School on a bus brings classes to Hyderabad slums
On a hot afternoon, a bright orange bus drives into a slum
area of Hyderabad, parking amidst shelters made of tarpaulins and bits of wood.
Barefoot children come running, eyes shining, and troop inside.
It's a school on wheels that brings education to the doorstep of disadvantaged children
such as these every day, halting for several hours at a time in different parts
of the sprawling city. The children, whose parents are day labourers on construction
sites, or work as rag pickers and maids, either never go to school or drop out once
enrolled. Many have to work as hard as their parents to pay off family debts. "These
children have no time to go to school, unless the school comes to them," said T.L.
Reddy, founder of the CLAP Foundation, a non-governmental organisation that runs
the mobile school. "At first we prepared a temporary tent in their slum to give
basic education for the children. Then slowly we developed the concept of a school
inside a vehicle to attract more."
Reddy, a teacher for 25 years, first thought of doing something for the children
when they caught his attention a decade ago. After gathering donation and setting
up the tent first, they began operating the bus three years ago. The inside of the
bus is bright and clean, its walls festooned with the alphabet, numbers and pictures
of fruit and animals. Children perch on seats around the inside of the bus, writing
on slates they hold on their laps. Some days, the bus is so full that children sit
cross-legged on the floor as a sari-clad teacher talks to them.

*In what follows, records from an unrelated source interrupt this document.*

-- ==== Sys2Proof/Laws/PerInstr.lean ====
section
/-! SUPPORT. The family RoundTrip: what holds of every command as syntax, one lemma per constructor. -/

namespace Sys2Proof.Laws.RoundTrip

/-- The command is well formed, its command word decodes to it, and so do its bytes, whatever follows them. -/
def Statement (i : Instr) : Prop :=
  i.wellFormed = true ∧ decode (encode i) = i ∧ ∀ rest, decodeBytes (encodeBytes i ++ rest) = .ok (i, rest)

theorem gen : Statement .gen := ⟨rfl, rfl, fun _ => rfl⟩

theorem gens : Statement .gens := ⟨rfl, rfl, fun _ => rfl⟩

end Sys2Proof.Laws.RoundTrip
end

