theorem freshTail_eq_iff (w0 w1 w0' w1' : Word64) :
    freshTail w0 w1 = freshTail w0' w1' ↔
      w0.extractLsb' 24 40 = w0'.extractLsb' 24 40 ∧ w1.extractLsb' 0 16 = w1'.extractLsb' 0 16 := by
  rw [tail_eq_iff_bytes, extractLsb'_bytes_eq_iff w0 w0' 24 5, extractLsb'_bytes_eq_iff w1 w1' 0 2]
  constructor
  · intro h
    refine ⟨fun k hk => ?_, fun k hk => ?_⟩
    · have hbyte := h k (by omega)
      rwa [freshTail_byte _ _ (by omega), freshTail_byte _ _ (by omega), if_pos hk, if_pos hk] at hbyte
    · have hbyte := h (5 + k) (by omega)
      rwa [freshTail_byte _ _ (by omega), freshTail_byte _ _ (by omega), if_neg (by omega), if_neg (by omega),
        Nat.add_sub_cancel_left, ← Nat.zero_add (8 * k)] at hbyte
  · rintro ⟨h0, h1⟩ k hk
    rw [freshTail_byte _ _ hk, freshTail_byte _ _ hk]
    split
    · exact h0 k ‹_›
    · simpa only [Nat.zero_add] using h1 (k - 5) (by omega)

/-- Two seeds are equal when the three pieces of the drawn word are that make them (R97). -/
theorem seedOf_eq_iff (w0 w0' : Word64) :
    seedOf w0 = seedOf w0' ↔ w0.extractLsb' 0 3 = w0'.extractLsb' 0 3 ∧ w0.extractLsb' 8 8 = w0'.extractLsb' 8 8 ∧
      w0.extractLsb' 16 6 = w0'.extractLsb' 16 6 := by
  constructor
  · intro h
    rw [← seedOf_high, ← seedOf_middle, ← seedOf_low, h, seedOf_high, seedOf_middle, seedOf_low]
    exact ⟨rfl, rfl, rfl⟩
  · rintro ⟨hhigh, hmiddle, hlow⟩
    rw [seedOf, hhigh, hmiddle, hlow, seedOf]

/-- The bits of `w0` that a fresh result shows (R72): `w0[2:0]`, `w0[15:8]`, `w0[21:16]` and `w0[63:24]`. -/
def freshMask : Word64 := 0xFFFFFFFFFF3FFF07#64

theorem freshMask_getLsbD {i : Nat} (hi : i < 64) :
    freshMask.getLsbD i = true ↔ i < 3 ∨ (8 ≤ i ∧ i < 16) ∨ (16 ≤ i ∧ i < 22) ∨ 24 ≤ i := by
  have hall : ∀ i < 64, freshMask.getLsbD i = true ↔ i < 3 ∨ (8 ≤ i ∧ i < 16) ∨ (16 ≤ i ∧ i < 22) ∨ 24 ≤ i := by
    decide
  exact hall i hi

/-- Two words are equal under a mask when they are equal in its bits. -/
theorem and_eq_and_iff {n : Nat} (a b mask : BitVec n) :
    a &&& mask = b &&& mask ↔ ∀ i < n, mask.getLsbD i = true → a.getLsbD i = b.getLsbD i := by
  rw [BitVec.eq_of_getLsbD_eq_iff]
  refine forall₂_congr fun i hi => ?_
  simp only [BitVec.getLsbD_and]
  cases mask.getLsbD i <;> simp

theorem and_freshMask_eq_iff (w0 w0' : Word64) :
    w0 &&& freshMask = w0' &&& freshMask ↔
      seedOf w0 = seedOf w0' ∧ w0.extractLsb' 24 40 = w0'.extractLsb' 24 40 := by
  rw [seedOf_eq_iff, and_eq_and_iff]
  simp only [extractLsb'_eq_iff]
  constructor
  · intro h
    have hbit (i : Nat) (hi : i < 64) := fun hm => h i hi ((freshMask_getLsbD hi).2 hm)
    exact ⟨⟨fun i _ _ => hbit i (by omega) (by omega), fun i _ _ => hbit i (by omega) (by omega),
      fun i _ _ => hbit i (by omega) (by omega)⟩, fun i _ _ => hbit i (by omega) (by omega)⟩
  · rintro ⟨⟨hhigh, hmid, hlow⟩, htail⟩ i hi hm
    obtain hm | ⟨hlo, hhi⟩ | ⟨hlo, hhi⟩ | hlo := (freshMask_getLsbD hi).1 hm
    · exact hhigh i (by omega) (by omega)
    · exact hmid i hlo hhi
    · exact hlow i hlo hhi
    · exact htail i hlo hi

/-- Two results on one timestamp are equal when their counters and their tails are (R74). -/
theorem layout_eq_iff (pt : Word64) (sc sc' : Counter) (tail tail' : BitVec 56) :
    layout pt sc tail = layout pt sc' tail' ↔ sc = sc' ∧ tail = tail' := by
  constructor
  · intro h
    exact ⟨by simpa only [ctrOf_layout] using congrArg ctrOf h, by simpa only [tailOf_layout] using congrArg tailOf h⟩
  · rintro ⟨rfl, rfl⟩
    rfl

/-- Settles O29: on one timestamp a result shows its counter and its tail, a fresh one thereby the bits of the mask and
`w1[15:0]`, and a stalled one, whose counter the registers give, `w0[63:8]`. -/
theorem drawnBitsThatReachTheOutput : Obligations.DrawnBitsThatReachTheOutput := by
  constructor
  · intro i s s' now w0 w1 w0' w1' hcall hcall'
    refine ⟨_, _, _, _, hcall.exec_eq i, hcall'.exec_eq i, rfl, rfl, ?_⟩
    change _ ↔ w0 &&& freshMask = w0' &&& freshMask ∧ _
    rw [layout_eq_iff, freshTail_eq_iff, and_freshMask_eq_iff, and_assoc]
  · intro i s s' now now' w0 w0' hcall hcall' hpt hsc
    refine ⟨_, _, _, _, hcall.exec_eq i, hcall'.exec_eq i, rfl, rfl, ?_⟩
    have hts : s'.stalledTimestamp = s.stalledTimestamp := by
      rw [State.stalledTimestamp, State.stalledTimestamp, hpt, hsc]
    rw [hts, ← hsc, layout_eq_iff, stalledTail_eq_iff]
    exact and_iff_right rfl

end Sys2Proof.Machine
end

section
/-! PROOF. The generate family (`40_generate.md`): the comparator (section 2), the random filler (section 3), the two
units (sections 4 and 5), the packer (section 6), and the closed form of a command with what every step keeps
(section 7). -/

namespace Sys2Proof.Machine

/-! ### The closed form of a command (R105, R106) -/

/-- A finished command leaves its response matched with the registers it leaves (R105, R130, R145). -/
theorem State.emitted_responseMatches (s : State) (pt : Word64) (sc : Counter) (tail : BitVec 56) (i : Instr)
    {draws : Nat} (hdraws : draws = 1 ∨ draws = 2) : (s.emitted pt sc tail (textOf i) draws).ResponseMatches := by
  rintro r hr
  obtain rfl := Option.some.inj hr
  refine ⟨keyOf_layout pt sc tail, ?_, hdraws⟩
  cases i with
  | gen => exact .inl rfl
  | gens => exact .inr rfl

/-- Where no response is valid there is nothing to match. -/
theorem State.responseMatches_of_no_response {s : State} (h : s.response = none) : s.ResponseMatches := by
  intro r hr
  simp [h] at hr

/-- Settles O43: a step that finishes no command leaves no response valid, and a finished one lays its response out from
the registers it leaves, in all three branches. -/
theorem stepKeepsTheResponseMatched : Obligations.StepKeepsTheResponseMatched := by
  rintro s t - h
  obtain ⟨-, hstep⟩ | ⟨-, hstep⟩ | ⟨op, -, hstep⟩ := step_cases s <;>
    obtain rfl := Host.Outcome.next.inj (hstep.symm.trans h)
  case inl => exact State.responseMatches_of_no_response s.idleStep_response
  case inr.inl => exact State.responseMatches_of_no_response s.resetStep_response
  case inr.inr =>
    obtain ⟨-, e⟩ | ⟨-, _, _, _, -, e⟩ | ⟨-, -, _, _, -, e⟩ | ⟨-, -, _, _, -, e⟩ :=
      complete_cases s (textOf (decode op)) <;> rw [e]
    · exact State.responseMatches_of_no_response s.waitStep_response
    · exact s.emitted_responseMatches _ _ _ _ (.inr rfl)
    · exact s.emitted_responseMatches _ _ _ _ (.inl rfl)
    · exact s.emitted_responseMatches _ _ _ _ (.inl rfl)

/-- An answered command is fresh or stalled (R92, R95). -/
theorem State.call_of_answered {s : State} (h : s.answered = true) :
    (∃ now w0 w1, s.FreshCall now w0 w1) ∨ ∃ now w0, s.StalledCall now w0 := by
  obtain ⟨hno, -⟩ | ⟨-, now, w0, w1, hcall, -⟩ | ⟨-, -, now, w0, hcall, -⟩ | ⟨-, -, now, w0, hcall, -⟩ :=
    complete_cases s fun _ => none
  · simp [h] at hno
  · exact .inl ⟨now, w0, w1, hcall⟩
  · exact .inr ⟨now, w0, hcall⟩
  · exact .inr ⟨now, w0, hcall⟩

theorem wordsNeeded_of_fresh {now prev : Word64} (h : prev.toNat < now.toNat) : wordsNeeded now prev = 2 :=
  if_pos ((fresh_iff now prev).2 h)

theorem wordsNeeded_of_stalled {now prev : Word64} (h : now.toNat ≤ prev.toNat) : wordsNeeded now prev = 1 := by
  rw [wordsNeeded, (stalled_iff now prev).2 h]
  rfl

/-- `prev_timestamp` after a stalled command comes from the two registers alone. -/
theorem State.stalledTimestamp_congr {s s' : State} (hpt : s.prevTimestamp = s'.prevTimestamp)
    (hsc : s.sequenceCounter = s'.sequenceCounter) : s.stalledTimestamp = s'.stalledTimestamp := by
  rw [State.stalledTimestamp, State.stalledTimestamp, hpt, hsc]

/-- Settles O8: the second state makes the same call as the first, and the closed form of a call names the registers, the
sample and the drawn words only. -/
theorem commandIsFunctionOfItsInputs : Obligations.CommandIsFunctionOfItsInputs := by
  intro i s s' hpt hsc hclock hans hwords
  obtain ⟨now, w0, w1, hcall⟩ | ⟨now, w0, hcall⟩ := State.call_of_answered hans
  · have ⟨hnow, htake, hlt⟩ := hcall
    have hdrawn := hwords now hnow
    rw [wordsNeeded_of_fresh hlt] at hdrawn
    have hcall' : s'.FreshCall now w0 w1 := ⟨hclock.symm.trans hnow, hdrawn.symm.trans htake, hpt ▸ hlt⟩
    exact ⟨_, _, _, hcall.exec_eq i, hcall'.exec_eq i, rfl, rfl, rfl, rfl⟩
  · have ⟨hnow, htake, hle⟩ := hcall
    have hdrawn := hwords now hnow
    rw [wordsNeeded_of_stalled hle] at hdrawn
    have hcall' : s'.StalledCall now w0 := ⟨hclock.symm.trans hnow, hdrawn.symm.trans htake, hpt ▸ hle⟩
    have hexec' := hcall'.exec_eq i
    rw [← State.stalledTimestamp_congr hpt hsc, ← hsc] at hexec'
    exact ⟨_, _, _, hcall.exec_eq i, hexec', rfl, rfl, rfl, rfl⟩

theorem counter_eq_ctrMax_iff (c : Counter) : c = Config.ctrMax ↔ c.toNat = 0x3FFFF :=
  BitVec.toNat_inj.symm

/-- The counter's top, counted up, is 0 (R98). -/
theorem ctrMax_add_one : Config.ctrMax + 1 = 0 := rfl

section
variable {s : State}

theorem State.stalledTimestamp_of_rollover (h : s.sequenceCounter = Config.ctrMax) :
    s.stalledTimestamp = s.prevTimestamp + 1 :=
  if_pos h

theorem State.stalledTimestamp_of_no_rollover (h : s.sequenceCounter ≠ Config.ctrMax) :
    s.stalledTimestamp = s.prevTimestamp :=
  if_neg h

end

/-- Settles O9: the fresh case is the closed form of a fresh call, and the two stalled cases are that of a stalled call
below the counter's top and at it. -/
theorem genClosedForm : Obligations.GenClosedForm := by
  refine ⟨fun s now w0 w1 hcall => hcall.exec_eq .gen, fun s now w0 hcall hlt => ?_, fun s now w0 hcall htop => ?_⟩
  · have hsc : s.sequenceCounter ≠ Config.ctrMax := fun h => hlt.ne ((counter_eq_ctrMax_iff _).1 h)
    rw [hcall.exec_eq .gen, State.stalledTimestamp_of_no_rollover hsc]
    rfl
  · have hsc := (counter_eq_ctrMax_iff _).2 htop
    rw [hcall.exec_eq .gen, State.stalledTimestamp_of_rollover hsc, hsc, ctrMax_add_one]
    rfl

/-- Settles O19: below the counter's top the counter grows by one; at its top 0 follows and the logical clock, which was
no earlier than the sample, grows by one. -/
theorem stalledCommandAddsOneToTheKey : Obligations.StalledCommandAddsOneToTheKey := by
  intro i s now w0 hcall
  refine ⟨_, hcall.exec_eq i, ?_, ?_⟩
  · simp only [State.key, State.emitted_prevTimestamp, State.emitted_sequenceCounter]
    by_cases hsc : s.sequenceCounter = Config.ctrMax
    · have htop := (counter_eq_ctrMax_iff _).1 hsc
      rw [State.stalledTimestamp_of_rollover hsc]
      bv_omega
    · have hbelow := mt (counter_eq_ctrMax_iff _).2 hsc
      rw [State.stalledTimestamp_of_no_rollover hsc]
      bv_omega
  · intro hsc hnowrap
    obtain ⟨-, -, hle⟩ := hcall
    rw [State.emitted_prevTimestamp, State.stalledTimestamp_of_rollover hsc]
    bv_omega

/-! ### The comparator (R92, R93) -/

/-- Settles O13: `fresh` is the comparison of the unsigned values, and `generate` is one unit or the other by it. -/
theorem comparatorChoosesTheBranch : Obligations.ComparatorChoosesTheBranch := by
  refine fun now c => ⟨fresh_iff _ _, fun hlt => ?_, fun hle => ?_⟩
  · rw [generate, if_pos ((fresh_iff _ _).2 hlt)]
  · rw [generate, (stalled_iff _ _).2 hle]
    rfl

/-- Settles O14: the first three cases have the sample at or below `prev_timestamp`, the last one above it. -/
theorem equalityRegressionAndZeroAreStalled : Obligations.EqualityRegressionAndZeroAreStalled := by
  refine ⟨fun now prev h => ?_, fun now prev h => ?_, fun prev => ?_, fun now h => ?_⟩
  · exact (stalled_iff _ _).2 (h ▸ le_rfl)
  · exact (stalled_iff _ _).2 h.le
  · exact (stalled_iff _ _).2 (Nat.zero_le _)
  · exact (fresh_iff _ _).2 h

/-! ### The random filler (R94, R95) -/

theorem laneByte_eq_extractLsb' (w : Word64) (k : Nat) : laneByte w k = w.extractLsb' (8 * k) 8 := by
  apply BitVec.eq_of_getLsbD_eq
  intro i _
  rw [laneByte_getLsbD, BitVec.getLsbD_extractLsb']

/-- What the filler has done between its bytes `lo` and `hi`, on the words `ws` that stood before byte 0: lane `j mod 8`
of word `j div 8` is in `u[base + j]`, word `j div 8` is drawn for every such `j`, and the rest is left alone (R94). -/
structure Call.Filled (ws : List Word64) (base lo hi : Nat) (c c' : Call) : Prop where
  byte : ∀ j, lo ≤ j → j < hi → c'.get (base + j) = laneByte (ws.getD (j / 8) 0) (j % 8)
  other : ∀ a, a < base + lo ∨ base + hi ≤ a → c'.get a = c.get a
  rngLeft : c'.rngLeft = ws.drop ((hi + 7) / 8)
  rngTaken : c'.rngTaken = c.rngTaken + ((hi + 7) / 8 - (lo + 7) / 8)
  prevTimestamp : c'.prevTimestamp = c.prevTimestamp
  sequenceCounter : c'.sequenceCounter = c.sequenceCounter

/-- The call once word `k div 8` is there for byte `k` of the filler, on the words `ws` (R94). -/
def Call.withWordFor (c : Call) (ws : List Word64) (k : Nat) : Call :=
  { c with rngLeft := ws.drop ((k + 8) / 8), rngTaken := c.rngTaken + ((k + 8) / 8 - (k + 7) / 8) }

"The teaching is good in this bus and nobody beats us," said 10-year-old Devi, who
enrolled in the first grade of primary school three years ago but soon dropped out.
She attends school in between helping her father collect rags, and hopes to be a
teacher. Manjula, another 10-year-old girl, bubbles with excitement about her studies
and wants to be a doctor to bring medical care to slum children such as herself.
"Now I can read and write from 1 to 200 numbers," she said.
The goal, Reddy said, is to teach the children enough for them to be mainstreamed
into government schools. So far, some 40 children have done so despite the considerable
odds. "The greatest hurdles are things ranging from the erratic schedule of the
students, and the varied mindset of their families," he added. But the school's
greatest achievement may be something far more simple. "This is the only chance
they get to be kids, even if it is for only two hours," Reddy said.